Lines to restate from the data below: from the one containing "none => false" to the one containing "let slot := if messageLid", both included. Give them again exactly, and only them.

= Beginning of Section =

/-- The timer of a bin has reached BINT, in steps (R93, log entry 1); of a space that has not opened yet it has its reset value
and a LIMIT of 0 acts as 1 (R95). -/
def Core.binDue (c : Core) (now : Nat) (b : Bin) : Bool :=
  b.since + max (((c.space? b.lid).map fun x => x.bint.n).getD 0x200) 1 ≤ now

/-- `BIN_TIMER_EXPIRY` (R93): a bin whose timer has reached BINT is due. -/
def execBinTimerExpiry (core bin : Nat) (s : State) : Out :=
  match (s.core core).bins[bin]? with
  | none => .next s.tick
  | some b => .next (if (s.core core).binDue s.now b
      then s.updCore core fun c => { c with bins := c.bins.set bin { b with due := true } } else s).tick

/-- A launch with a `matrix` or `epilogue` role (R363). -/
def State.usesMatrix (s : State) (lid : Nat) : Bool :=
  match s.launch? lid with
  | some l => l.f.roles.any fun r => r.role = 2 || r.role = 3
  | none => false

/-- A space slot is free (R104, R106). -/
def Core.slotFree (c : Core) (n : Nat) : Bool := n < 4 && c.spaces.all fun p => p.slot ≠ n || p.gaveUp

/-- A held space runs again: it keeps its slot, or takes its original one where that is free, or the lowest free one (R106). -/
def Core.reopen (c : Core) (lid : Nat) : Core :=
  match c.space? lid with
  | none => c
  | some p =>
    if !p.held then c
    else
      let slot := if p.slot ≠ 5 then p.slot else if c.slotFree p.orig then p.orig else c.freeSlot?.getD 3
      let yield_ := fun (x : Space) => if x.lid ≠ lid && x.slot = slot then { x with slot := 5 } else x
      { c with spaces := c.spaces.map yield_ }.updSpace lid fun p => { p with slot := slot, held := false }

/-- A space of the launch is open, or can open: a free slot, and no other open space with a matrix role beside one
(R91, R363). -/
def State.spaceOk (s : State) (core lid : Nat) : Bool :=
  let c := s.core core
  let others := c.spaces.any fun p => p.lid ≠ lid && !p.held && s.usesMatrix p.lid
  (match c.space? lid with
    | some p => !p.held || c.freeSlot?.isSome || p.slot ≤ 4 || c.slotFree p.orig
    | none => c.freeSlot?.isSome) && !(s.usesMatrix lid && others)

/-- The space of a launch is open on the core. -/
def State.ensureSpace (s : State) (core lid ctx : Nat) : State :=
  match (s.core core).space? lid with
  | some _ => s.updCore core fun c => c.reopen lid
  | none =>
    let slot := if messageLid ctx = lid then 4 else (s.core core).freeSlot?.getD 3
    s.updCore core fun c => c.openSpace lid ctx slot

= End of Section =

_RESPONSE TO THE EXERCISE_
  | none => false

/-- A space slot is free (R104, R106). -/
def Core.slotFree (c : Core) (n : Nat) : Bool := n < 4 && c.spaces.all fun p => p.slot ≠ n || p.gaveUp

/-- A held space runs again: it keeps its slot, or takes its original one where that is free, or the lowest free one (R106). -/
def Core.reopen (c : Core) (lid : Nat) : Core :=
  match c.space? lid with
  | none => c
  | some p =>
    if !p.held then c
    else
      let slot := if p.slot ≠ 5 then p.slot else if c.slotFree p.orig then p.orig else c.freeSlot?.getD 3
      let yield_ := fun (x : Space) => if x.lid ≠ lid && x.slot = slot then { x with slot := 5 } else x
      { c with spaces := c.spaces.map yield_ }.updSpace lid fun p => { p with slot := slot, held := false }

/-- A space of the launch is open, or can open: a free slot, and no other open space with a matrix role beside one
(R91, R363). -/
def State.spaceOk (s : State) (core lid : Nat) : Bool :=
  let c := s.core core
  let others := c.spaces.any fun p => p.lid ≠ lid && !p.held && s.usesMatrix p.lid
  (match c.space? lid with
    | some p => !p.held || c.freeSlot?.isSome || p.slot ≤ 4 || c.slotFree p.orig
    | none => c.freeSlot?.isSome) && !(s.usesMatrix lid && others)

/-- The space of a launch is open on the core. -/
def State.ensureSpace (s : State) (core lid ctx : Nat) : State :=
  match (s.core core).space? lid with
  | some _ => s.updCore core fun c => c.reopen lid
  | none =>
    let slot := if messageLid ctx = lid then 4 else (s.core core).freeSlot?.getD 3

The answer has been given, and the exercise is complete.